In this paper we introduce PACo (Procrustes Approach to Cophylogeny) – a new test based on Procrustes analysis. Procrustes analysis is an extremely flexible technique used for displaying two or more multivariate datasets in their optimal superimposition [38]. Our method provides a superimposition plot enabling a graphical comparison of the fit of the host-parasite associations. In addition, residual analysis affords evaluating the contribution of each individual host-parasite associations to the global fit. Like ParaFit and HCT, PACo is a distance-based test that can be carried out with any pair of distance or dissimilarity matrices, i.e., fully resolved host and parasite phylogenies are not required, and allows for multiple host-parasite associations and different number of hosts and parasites. For this purpose, rows of the host and parasite matrices are replicated to account for the multiple host-parasite links. PACo is also similar to ParaFit in that it uses the same three data matrices as input and converts the phylogenies to PCo coordinates, and it is possible to assess the contribution of individual host-parasite associations to the global topological congruence.

An important conceptual difference with the previous tests is that both ParaFit and HCT compare the host and parasite distance matrices and test for random association between the host and parasite taxa, whereas PACo explicitly tests the dependence of the parasite phylogeny upon the host phylogeny, because in the Procrustean superimposition, the parasite matrix is rotated and scaled to fit the host matrix. Accordingly the permutational procedure to test for global significance of the fit is also different by assigning hosts randomly to parasites. PACo is appropriate to establish whether the classical view of host-parasite cospeciation, which assumes that parasite speciation is driven by host speciation [2], [39], holds in a given host-parasite system. Thus the null hypothesis tested is different from that of ParaFit and HCT, although sufficiently similar as to justify a comparison of the three methods.
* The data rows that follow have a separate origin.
-- ==== Sys2Proof/Word.lean ====
section
/-! DEFINITION. The unit of data and the words built from it: pents, N-pent words held by value, the three-valued flag,
and the index types of the register files and their views (00_scope.md rules R5, R7, R8; 30_encoding.md rule R82). -/

namespace Sys2Proof

/-- One pent: a balanced base-5 digit with a value in {-2, -1, 0, +1, +2} (R7). -/
inductive Pent where
  | n2 | n1 | zero | p1 | p2
deriving DecidableEq, Repr, Inhabited

/-- The value of one pent (R7). -/
def Pent.toInt : Pent → Int
  | .n2 => -2
  | .n1 => -1
  | .zero => 0
  | .p1 => 1
  | .p2 => 2

/-- The pent whose value is `v`, for `v` in {-2, ..., +2}; any other `v` is read as 0. -/
def Pent.ofInt (v : Int) : Pent :=
  if v = -2 then .n2 else if v = -1 then .n1 else if v = 1 then .p1 else if v = 2 then .p2 else .zero

/-- The pent of opposite value (R13). -/
def Pent.neg : Pent → Pent
  | .n2 => .p2
  | .n1 => .p1
  | .zero => .zero
  | .p1 => .n1
  | .p2 => .n2

/-- `5^N`, the number of N-pent words (R9). -/
def radixPow (n : Nat) : Int := (5 ^ n : Nat)

/-- `M_N = (5^N - 1)/2`, the largest magnitude of an N-pent word (R8, R9). -/
def maxMag (n : Nat) : Int := ((5 ^ n - 1) / 2 : Nat)

/-- An N-pent word, held by its value: the values of N-pent words are exactly the integers in [-M_N, M_N] (R8). -/
structure PWord (n : Nat) where
  val : Int
  lower : -maxMag n ≤ val
  upper : val ≤ maxMag n
deriving DecidableEq, Repr

/-- The word whose pents are all 0. -/
def PWord.zero (n : Nat) : PWord n :=
  ⟨0, by unfold maxMag; omega, by unfold maxMag; omega⟩

/-- A value set {-1, 0, +1}: the sign of an integer, and the flags `CC` and `C` (R10 `sgn`, R32). -/
inductive Sign where
  | neg | zero | pos
deriving DecidableEq, Repr, Inhabited

/-- The value of a sign. -/
def Sign.toInt : Sign → Int
  | .neg => -1
  | .zero => 0
  | .pos => 1

/-- The pent with the value of a sign (R31: a flag stands in one pent of SR14). -/
def Sign.toPent : Sign → Pent
  | .neg => .n1
  | .zero => .zero
  | .pos => .p1

/-- Index of a 14-pent general register, R0 to R31 (R22, R82). -/
abbrev RIdx := Fin 32

/-- Index of a pair view, D0 to D15 (R24, R82). -/
abbrev DIdx := Fin 16

/-- Index of a quad view, Q0 to Q7 (R25, R82). -/
abbrev QIdx := Fin 8

/-- Index of a 16-pent register of the P16 file, X0 to X31 (R30, R82). -/
abbrev XIdx := Fin 32

/-- D<k> is R<2k+1> : R<2k>; this is the low register (R24). -/
def DIdx.low (k : DIdx) : RIdx := ⟨2 * k.val, by omega⟩

/-- D<k> is R<2k+1> : R<2k>; this is the high register (R24). -/
def DIdx.high (k : DIdx) : RIdx := ⟨2 * k.val + 1, by omega⟩

/-- Q<k> is D<2k+1> : D<2k>; this is the low pair (R25). -/
def QIdx.low (k : QIdx) : DIdx := ⟨2 * k.val, by omega⟩

/-- Q<k> is D<2k+1> : D<2k>; this is the high pair (R25). -/
def QIdx.high (k : QIdx) : DIdx := ⟨2 * k.val + 1, by omega⟩

end Sys2Proof
end

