-- ==== Sys2Proof/Syntax.lean ====
section
/-! DEFINITION. The instructions as typed terms: one constructor per row of spec/opcode_table.json, in its order, with the
operands of its format (30_encoding.md rules R81, R82, R84). There is no binary encoding (R80). -/

namespace Sys2Proof

/-- A memory operand `[base+offset]`: `base` a general register, `offset` an integer constant (R53, R82, R83). -/
structure MemOperand where
  base : RIdx
  offset : Int
deriving DecidableEq, Repr

/-- The instructions of R84. The operands stand in the order the assembler writes them (R81); their index ranges are
those of R82, so that the checks `r_index`, `d_index` and `q_index` of R90 hold of every term of this type. -/
inductive Instr where
  /-- ADD14, format R3 (R101). -/
  | add14 (rd rs1 rs2 : RIdx)
  /-- SUB14, format R3 (R102). -/
  | sub14 (rd rs1 rs2 : RIdx)
  /-- MUL14, format R3 (R103). -/
  | mul14 (rd rs1 rs2 : RIdx)
  /-- DIV14, format R3 (R104). -/
  | div14 (rd rs1 rs2 : RIdx)
  /-- EXTEND14, format XR (R105). -/
  | extend14 (xd : XIdx) (rs : RIdx)
  /-- TRUNC16, format RX (R106). -/
  | trunc16 (rd : RIdx) (xs : XIdx)
  /-- ADD28, format D3 (R110). -/
  | add28 (dd ds1 ds2 : DIdx)
  /-- SUB28, format D3 (R111). -/
  | sub28 (dd ds1 ds2 : DIdx)
  /-- MUL28, format D3 (R112). -/
  | mul28 (dd ds1 ds2 : DIdx)
  /-- DIV28, format D3 (R113). -/
  | div28 (dd ds1 ds2 : DIdx)
  /-- NEG28, format D2 (R114). -/
  | neg28 (dd ds : DIdx)
  /-- CMP28, format DD (R115). -/
  | cmp28 (ds1 ds2 : DIdx)
  /-- TST28, format Ds (R116). -/
  | tst28 (ds : DIdx)
  /-- LOAD28, format DM (R117). -/
  | load28 (dd : DIdx) (m : MemOperand)
  /-- STORE28, format MD (R118). -/
  | store28 (m : MemOperand) (ds : DIdx)
  /-- SPLIT28, format RRD (R119). -/
  | split28 (rdHi rdLo : RIdx) (ds : DIdx)
  /-- JOIN28, format DRR (R120). -/
  | join28 (dd : DIdx) (rsHi rsLo : RIdx)
  /-- MACC28, format DD (R121). -/
  | macc28 (ds1 ds2 : DIdx)
  /-- MSUB28, format DD (R122). -/
  | msub28 (ds1 ds2 : DIdx)
  /-- GETACC28_HI, format Dd (R123). -/
  | getacc28Hi (dd : DIdx)
  /-- GETACC28_LO, format Dd (R124). -/
  | getacc28Lo (dd : DIdx)
  /-- CLRACC, format N0 (R125). -/
  | clracc
  /-- ADD56, format Q3 (R130). -/
  | add56 (qd qs1 qs2 : QIdx)
  /-- SUB56, format Q3 (R131). -/
  | sub56 (qd qs1 qs2 : QIdx)
  /-- MUL56, format Q3 (R132). -/
  | mul56 (qd qs1 qs2 : QIdx)
  /-- DIV56, format Q3 (R133). -/
  | div56 (qd qs1 qs2 : QIdx)
  /-- NEG56, format Q2 (R134). -/
  | neg56 (qd qs : QIdx)
  /-- B128_TO_P56, format QM (R135). -/
  | b128ToP56 (qd : QIdx) (m : MemOperand)
  /-- P56_TO_B128, format MQ (R136). -/
  | p56ToB128 (m : MemOperand) (qs : QIdx)
  /-- P56_TO_B128_SAT, format MQ (R137). -/
  | p56ToB128Sat (m : MemOperand) (qs : QIdx)
  /-- CMP56, format QQ (R138). -/
  | cmp56 (qs1 qs2 : QIdx)
  /-- TST56, format Qs (R139). -/
  | tst56 (qs : QIdx)
  /-- LOAD56, format QM (R140). -/
  | load56 (qd : QIdx) (m : MemOperand)
  /-- STORE56, format MQ (R141). -/
  | store56 (m : MemOperand) (qs : QIdx)
  /-- MACC56, format QQ (R142). -/
  | macc56 (qs1 qs2 : QIdx)
  /-- MSUB56, format QQ (R143). -/
  | msub56 (qs1 qs2 : QIdx)
  /-- GETACC56_HI, format Qd (R144). -/
  | getacc56Hi (qd : QIdx)
  /-- GETACC56_LO, format Qd (R145). -/
  | getacc56Lo (qd : QIdx)
  /-- CLRACC112, format N0 (R146). -/
  | clracc112
  /-- ADD_MIX, format DXR (R150). -/
  | addMix (dd : DIdx) (xs : XIdx) (rt : RIdx)
  /-- ADDS14, format R3 (R151). -/
  | adds14 (rd rs1 rs2 : RIdx)
  /-- ADDS28, format D3 (R152). -/
  | adds28 (dd ds1 ds2 : DIdx)
  /-- SEXT14_28, format DR (R153). -/
  | sext14To28 (dd : DIdx) (rs : RIdx)
  /-- SEXT14_56, format QR (R154). -/
  | sext14To56 (qd : QIdx) (rs : RIdx)
  /-- SEXT28_56, format QD (R155). -/
  | sext28To56 (qd : QIdx) (ds : DIdx)
  /-- TRUNC28_14, format RD (R156). -/
  | trunc28To14 (rd : RIdx) (ds : DIdx)
  /-- TRUNC56_28, format DQ (R157). -/
  | trunc56To28 (dd : DIdx) (qs : QIdx)
  /-- TRUNC56_14, format RQ (R158). -/
  | trunc56To14 (rd : RIdx) (qs : QIdx)
  /-- P56_TRUNC_B128, format Q2 (R159). -/
  | p56TruncB128 (qd qs : QIdx)
  /-- P28_TRUNC_B64, format D2 (R160). -/
  | p28TruncB64 (dd ds : DIdx)
  /-- P14_TRUNC_B32, format R2 (R161). -/
  | p14TruncB32 (rd rs : RIdx)
  /-- ADD28C, format D3 (R171). -/
  | add28c (dd ds1 ds2 : DIdx)
  /-- ADDC28, format D3 (R172). -/
  | addc28 (dd ds1 ds2 : DIdx)
  /-- OVFCHK14, format R3 (R173). -/
  | ovfchk14 (rd rs1 rs2 : RIdx)
  /-- OVFCHK28, format D3 (R174). -/
  | ovfchk28 (dd ds1 ds2 : DIdx)
  /-- LOADU28, format DM (R180). -/
  | loadu28 (dd : DIdx) (m : MemOperand)
  /-- STOREU28, format MD (R181). -/
  | storeu28 (m : MemOperand) (ds : DIdx)
  /-- LOADU56, format QM (R182). -/
  | loadu56 (qd : QIdx) (m : MemOperand)
  /-- STOREU56, format MQ (R183). -/
  | storeu56 (m : MemOperand) (qs : QIdx)
  /-- BVS, format L (R190). -/
  | bvs (target : Int)
deriving DecidableEq, Repr

end Sys2Proof
end

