-- ==== Sys2Proof/Machine/P14.lean ====
section
/-! DEFINITION. The P14 instructions (40_p14.md rules R100 to R106): ADD14, SUB14, MUL14, DIV14, EXTEND14, TRUNC16. Plain
arithmetic wraps and writes no flag (R100 laws 2 and 3). -/

namespace Sys2Proof.Machine

/-- ADD14 (R101): `R[Rd] <- bal_14(a + b)`. -/
def execAdd14 (rd rs1 rs2 : RIdx) (s : State) : Result :=
  (s.writeR rd (bal 14 (s.readR rs1 + s.readR rs2))).advance

/-- SUB14 (R102): `R[Rd] <- bal_14(a - b)`. -/
def execSub14 (rd rs1 rs2 : RIdx) (s : State) : Result :=
  (s.writeR rd (bal 14 (s.readR rs1 - s.readR rs2))).advance

/-- MUL14 (R103): the exact product to ACC28, its low 14 pents to Rd. -/
def execMul14 (rd rs1 rs2 : RIdx) (s : State) : Result :=
  let p := s.readR rs1 * s.readR rs2
  ((s.writeAcc28 p).writeR rd (lo 14 p)).advance

/-- DIV14 (R104): `R[Rd] <- DivQ(a, b)`; a divisor 0 faults. -/
def execDiv14 (rd rs1 rs2 : RIdx) (s : State) : Result :=
  if s.readR rs2 = 0 then raise (.divideByZero s.pc.val)
  else (s.writeR rd (divQ s.cfg.quotient (s.readR rs1) (s.readR rs2))).advance

/-- EXTEND14 (R105): `X[Rd16] <- R[Rs14]`; destination index 0 is refused (R30, R86, log entry 12). -/
def execExtend14 (xd : XIdx) (rs : RIdx) (s : State) : Result :=
  if xd = 0 then .refused (.notAdmitted .xIndex) else (s.writeX xd (s.readR rs)).advance

/-- TRUNC16 (R106): `R[Rd14] <- lo_14(X[Rs16])`; no flag. -/
def execTrunc16 (rd : RIdx) (xs : XIdx) (s : State) : Result :=
  (s.writeR rd (lo 14 (s.readX xs))).advance

end Sys2Proof.Machine
end

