-- ==== Sys2Proof/Laws/State.lean ====
section
/-! SUPPORT. One lemma per field of State for each update, so that no proof unfolds a record update; then the fields the
composed writes (`writeR`, `writeD`, `writeQ`, `writePents`, `memDrawB128`) leave alone. -/

namespace Sys2Proof.Machine

variable (s : State)

/-! ## writeX -/

@[simp] theorem writeX_cfg (i : XIdx) (v : Int) : (s.writeX i v).cfg = s.cfg := rfl
@[simp] theorem writeX_prog (i : XIdx) (v : Int) : (s.writeX i v).prog = s.prog := rfl
@[simp] theorem writeX_gpr (i : XIdx) (v : Int) : (s.writeX i v).gpr = s.gpr := rfl
@[simp] theorem writeX_xpr (i : XIdx) (v : Int) : (s.writeX i v).xpr = s.xpr.set i (wordOf 16 v) := rfl
@[simp] theorem writeX_pc (i : XIdx) (v : Int) : (s.writeX i v).pc = s.pc := rfl
@[simp] theorem writeX_flagCC (i : XIdx) (v : Int) : (s.writeX i v).flagCC = s.flagCC := rfl
@[simp] theorem writeX_flagC (i : XIdx) (v : Int) : (s.writeX i v).flagC = s.flagC := rfl
@[simp] theorem writeX_flagV (i : XIdx) (v : Int) : (s.writeX i v).flagV = s.flagV := rfl
@[simp] theorem writeX_flagS (i : XIdx) (v : Int) : (s.writeX i v).flagS = s.flagS := rfl
@[simp] theorem writeX_acc28 (i : XIdx) (v : Int) : (s.writeX i v).acc28 = s.acc28 := rfl
@[simp] theorem writeX_acc56 (i : XIdx) (v : Int) : (s.writeX i v).acc56 = s.acc56 := rfl
@[simp] theorem writeX_acc112 (i : XIdx) (v : Int) : (s.writeX i v).acc112 = s.acc112 := rfl
@[simp] theorem writeX_mem (i : XIdx) (v : Int) : (s.writeX i v).mem = s.mem := rfl
@[simp] theorem writeX_draws (i : XIdx) (v : Int) : (s.writeX i v).draws = s.draws := rfl
@[simp] theorem writeX_readR (i : XIdx) (v : Int) : (s.writeX i v).readR = s.readR := rfl
@[simp] theorem writeX_readD (i : XIdx) (v : Int) : (s.writeX i v).readD = s.readD := rfl
@[simp] theorem writeX_readQ (i : XIdx) (v : Int) : (s.writeX i v).readQ = s.readQ := rfl
@[simp] theorem writeX_readPent (i : XIdx) (v : Int) : (s.writeX i v).readPent = s.readPent := rfl

/-! ## writeAcc28 -/

@[simp] theorem writeAcc28_cfg (v : Int) : (s.writeAcc28 v).cfg = s.cfg := rfl
@[simp] theorem writeAcc28_prog (v : Int) : (s.writeAcc28 v).prog = s.prog := rfl
@[simp] theorem writeAcc28_gpr (v : Int) : (s.writeAcc28 v).gpr = s.gpr := rfl
@[simp] theorem writeAcc28_xpr (v : Int) : (s.writeAcc28 v).xpr = s.xpr := rfl
@[simp] theorem writeAcc28_pc (v : Int) : (s.writeAcc28 v).pc = s.pc := rfl
@[simp] theorem writeAcc28_flagCC (v : Int) : (s.writeAcc28 v).flagCC = s.flagCC := rfl
@[simp] theorem writeAcc28_flagC (v : Int) : (s.writeAcc28 v).flagC = s.flagC := rfl
@[simp] theorem writeAcc28_flagV (v : Int) : (s.writeAcc28 v).flagV = s.flagV := rfl
@[simp] theorem writeAcc28_flagS (v : Int) : (s.writeAcc28 v).flagS = s.flagS := rfl
@[simp] theorem writeAcc28_acc28 (v : Int) : (s.writeAcc28 v).acc28 = wordOf 28 v := rfl
@[simp] theorem writeAcc28_acc56 (v : Int) : (s.writeAcc28 v).acc56 = s.acc56 := rfl
@[simp] theorem writeAcc28_acc112 (v : Int) : (s.writeAcc28 v).acc112 = s.acc112 := rfl
@[simp] theorem writeAcc28_mem (v : Int) : (s.writeAcc28 v).mem = s.mem := rfl
@[simp] theorem writeAcc28_draws (v : Int) : (s.writeAcc28 v).draws = s.draws := rfl
@[simp] theorem writeAcc28_readR (v : Int) : (s.writeAcc28 v).readR = s.readR := rfl
@[simp] theorem writeAcc28_readD (v : Int) : (s.writeAcc28 v).readD = s.readD := rfl
@[simp] theorem writeAcc28_readQ (v : Int) : (s.writeAcc28 v).readQ = s.readQ := rfl
@[simp] theorem writeAcc28_readX (v : Int) : (s.writeAcc28 v).readX = s.readX := rfl
@[simp] theorem writeAcc28_readPent (v : Int) : (s.writeAcc28 v).readPent = s.readPent := rfl

/-! ## writeAcc56 -/

@[simp] theorem writeAcc56_cfg (v : Int) : (s.writeAcc56 v).cfg = s.cfg := rfl
@[simp] theorem writeAcc56_prog (v : Int) : (s.writeAcc56 v).prog = s.prog := rfl
@[simp] theorem writeAcc56_gpr (v : Int) : (s.writeAcc56 v).gpr = s.gpr := rfl
@[simp] theorem writeAcc56_xpr (v : Int) : (s.writeAcc56 v).xpr = s.xpr := rfl
@[simp] theorem writeAcc56_pc (v : Int) : (s.writeAcc56 v).pc = s.pc := rfl
@[simp] theorem writeAcc56_flagCC (v : Int) : (s.writeAcc56 v).flagCC = s.flagCC := rfl
@[simp] theorem writeAcc56_flagC (v : Int) : (s.writeAcc56 v).flagC = s.flagC := rfl
@[simp] theorem writeAcc56_flagV (v : Int) : (s.writeAcc56 v).flagV = s.flagV := rfl
@[simp] theorem writeAcc56_flagS (v : Int) : (s.writeAcc56 v).flagS = s.flagS := rfl
@[simp] theorem writeAcc56_acc28 (v : Int) : (s.writeAcc56 v).acc28 = s.acc28 := rfl
@[simp] theorem writeAcc56_acc56 (v : Int) : (s.writeAcc56 v).acc56 = wordOf 56 v := rfl
@[simp] theorem writeAcc56_acc112 (v : Int) : (s.writeAcc56 v).acc112 = s.acc112 := rfl
@[simp] theorem writeAcc56_mem (v : Int) : (s.writeAcc56 v).mem = s.mem := rfl
@[simp] theorem writeAcc56_draws (v : Int) : (s.writeAcc56 v).draws = s.draws := rfl
@[simp] theorem writeAcc56_readR (v : Int) : (s.writeAcc56 v).readR = s.readR := rfl
@[simp] theorem writeAcc56_readD (v : Int) : (s.writeAcc56 v).readD = s.readD := rfl
@[simp] theorem writeAcc56_readQ (v : Int) : (s.writeAcc56 v).readQ = s.readQ := rfl
@[simp] theorem writeAcc56_readX (v : Int) : (s.writeAcc56 v).readX = s.readX := rfl
@[simp] theorem writeAcc56_readPent (v : Int) : (s.writeAcc56 v).readPent = s.readPent := rfl

/-! ## writeAcc112 -/

@[simp] theorem writeAcc112_cfg (v : Int) : (s.writeAcc112 v).cfg = s.cfg := rfl
@[simp] theorem writeAcc112_prog (v : Int) : (s.writeAcc112 v).prog = s.prog := rfl
@[simp] theorem writeAcc112_gpr (v : Int) : (s.writeAcc112 v).gpr = s.gpr := rfl
@[simp] theorem writeAcc112_xpr (v : Int) : (s.writeAcc112 v).xpr = s.xpr := rfl
@[simp] theorem writeAcc112_pc (v : Int) : (s.writeAcc112 v).pc = s.pc := rfl
@[simp] theorem writeAcc112_flagCC (v : Int) : (s.writeAcc112 v).flagCC = s.flagCC := rfl
@[simp] theorem writeAcc112_flagC (v : Int) : (s.writeAcc112 v).flagC = s.flagC := rfl
@[simp] theorem writeAcc112_flagV (v : Int) : (s.writeAcc112 v).flagV = s.flagV := rfl
@[simp] theorem writeAcc112_flagS (v : Int) : (s.writeAcc112 v).flagS = s.flagS := rfl
@[simp] theorem writeAcc112_acc28 (v : Int) : (s.writeAcc112 v).acc28 = s.acc28 := rfl
@[simp] theorem writeAcc112_acc56 (v : Int) : (s.writeAcc112 v).acc56 = s.acc56 := rfl
@[simp] theorem writeAcc112_acc112 (v : Int) : (s.writeAcc112 v).acc112 = wordOf 112 v := rfl
@[simp] theorem writeAcc112_mem (v : Int) : (s.writeAcc112 v).mem = s.mem := rfl
@[simp] theorem writeAcc112_draws (v : Int) : (s.writeAcc112 v).draws = s.draws := rfl
@[simp] theorem writeAcc112_readR (v : Int) : (s.writeAcc112 v).readR = s.readR := rfl
@[simp] theorem writeAcc112_readD (v : Int) : (s.writeAcc112 v).readD = s.readD := rfl
@[simp] theorem writeAcc112_readQ (v : Int) : (s.writeAcc112 v).readQ = s.readQ := rfl
@[simp] theorem writeAcc112_readX (v : Int) : (s.writeAcc112 v).readX = s.readX := rfl
@[simp] theorem writeAcc112_readPent (v : Int) : (s.writeAcc112 v).readPent = s.readPent := rfl

/-! ## setCC -/

@[simp] theorem setCC_cfg (v : Int) : (s.setCC v).cfg = s.cfg := rfl
@[simp] theorem setCC_prog (v : Int) : (s.setCC v).prog = s.prog := rfl
@[simp] theorem setCC_gpr (v : Int) : (s.setCC v).gpr = s.gpr := rfl
@[simp] theorem setCC_xpr (v : Int) : (s.setCC v).xpr = s.xpr := rfl
@[simp] theorem setCC_pc (v : Int) : (s.setCC v).pc = s.pc := rfl
@[simp] theorem setCC_flagCC (v : Int) : (s.setCC v).flagCC = sgn v := rfl
@[simp] theorem setCC_flagC (v : Int) : (s.setCC v).flagC = s.flagC := rfl
@[simp] theorem setCC_flagV (v : Int) : (s.setCC v).flagV = s.flagV := rfl
@[simp] theorem setCC_flagS (v : Int) : (s.setCC v).flagS = s.flagS := rfl
@[simp] theorem setCC_acc28 (v : Int) : (s.setCC v).acc28 = s.acc28 := rfl
@[simp] theorem setCC_acc56 (v : Int) : (s.setCC v).acc56 = s.acc56 := rfl
@[simp] theorem setCC_acc112 (v : Int) : (s.setCC v).acc112 = s.acc112 := rfl
@[simp] theorem setCC_mem (v : Int) : (s.setCC v).mem = s.mem := rfl
@[simp] theorem setCC_draws (v : Int) : (s.setCC v).draws = s.draws := rfl
@[simp] theorem setCC_readR (v : Int) : (s.setCC v).readR = s.readR := rfl
@[simp] theorem setCC_readD (v : Int) : (s.setCC v).readD = s.readD := rfl
@[simp] theorem setCC_readQ (v : Int) : (s.setCC v).readQ = s.readQ := rfl
@[simp] theorem setCC_readX (v : Int) : (s.setCC v).readX = s.readX := rfl
@[simp] theorem setCC_readPent (v : Int) : (s.setCC v).readPent = s.readPent := rfl

/-! ## setC -/

@[simp] theorem setC_cfg (v : Int) : (s.setC v).cfg = s.cfg := rfl
@[simp] theorem setC_prog (v : Int) : (s.setC v).prog = s.prog := rfl
@[simp] theorem setC_gpr (v : Int) : (s.setC v).gpr = s.gpr := rfl
@[simp] theorem setC_xpr (v : Int) : (s.setC v).xpr = s.xpr := rfl
@[simp] theorem setC_pc (v : Int) : (s.setC v).pc = s.pc := rfl
@[simp] theorem setC_flagCC (v : Int) : (s.setC v).flagCC = s.flagCC := rfl
@[simp] theorem setC_flagC (v : Int) : (s.setC v).flagC = signOf v := rfl
@[simp] theorem setC_flagV (v : Int) : (s.setC v).flagV = s.flagV := rfl
@[simp] theorem setC_flagS (v : Int) : (s.setC v).flagS = s.flagS := rfl
@[simp] theorem setC_acc28 (v : Int) : (s.setC v).acc28 = s.acc28 := rfl
@[simp] theorem setC_acc56 (v : Int) : (s.setC v).acc56 = s.acc56 := rfl
@[simp] theorem setC_acc112 (v : Int) : (s.setC v).acc112 = s.acc112 := rfl
@[simp] theorem setC_mem (v : Int) : (s.setC v).mem = s.mem := rfl
@[simp] theorem setC_draws (v : Int) : (s.setC v).draws = s.draws := rfl
@[simp] theorem setC_readR (v : Int) : (s.setC v).readR = s.readR := rfl
@[simp] theorem setC_readD (v : Int) : (s.setC v).readD = s.readD := rfl
@[simp] theorem setC_readQ (v : Int) : (s.setC v).readQ = s.readQ := rfl
@[simp] theorem setC_readX (v : Int) : (s.setC v).readX = s.readX := rfl
@[simp] theorem setC_readPent (v : Int) : (s.setC v).readPent = s.readPent := rfl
In the present study, we carried out several simulation experiments to compare the performance of the new test with that of ParaFit and HCT in terms of Type I and Type II errors. An additional recent test for congruence between phylogenetic trees [35] requires ultrametric trees and, given the complexity of the algorithm, detailed comparison with PACo deserves separate attention. Thus, the present study is restricted to the analysis of additive trees. We show herein that, in most cases, PACo performs at least as well as ParaFit and HCT, and in some instances, it produces better Type I errors that ParaFit and higher statistical power than ParaFit and HCT. Finally, the use of the new test is demonstrated with a script written in the public-domain statistical software R applied to two case studies [32], [40] that illustrate how the residuals of the Procustean fit can give further insight into the nature of individual taxa associations.

Materials and Methods

PACo Analysis

The present test builds on three pieces of information: two phylogenetic trees corresponding to hosts and parasites, and a binary matrix (A) coding the host-parasite associations (Fig. 1). Let h and p be the numbers of host and parasite species in the respective phylograms, A is an h × p matrix, where 1 denotes presence of a given parasite species in a given host species, and 0 corresponds to absence of a particular parasite species in a particular host species (Fig. 1). [Note the arbitrary assignation of hosts to rows and parasites to columns. Although the original ParaFit test of Legendre et al. [7] and HCT use A′, we opted to adopt the same input format required for the parafit function of the ape package of R [41] to ease comparison and integration with our R script implementing PACo.] The R code needed and instructions to implement PACo in R are given in File S1. In addition, an annotated code version, the input file examples and R code for the simulations described below can be downloaded at http://www.uv.es/cophylpaco/index.html.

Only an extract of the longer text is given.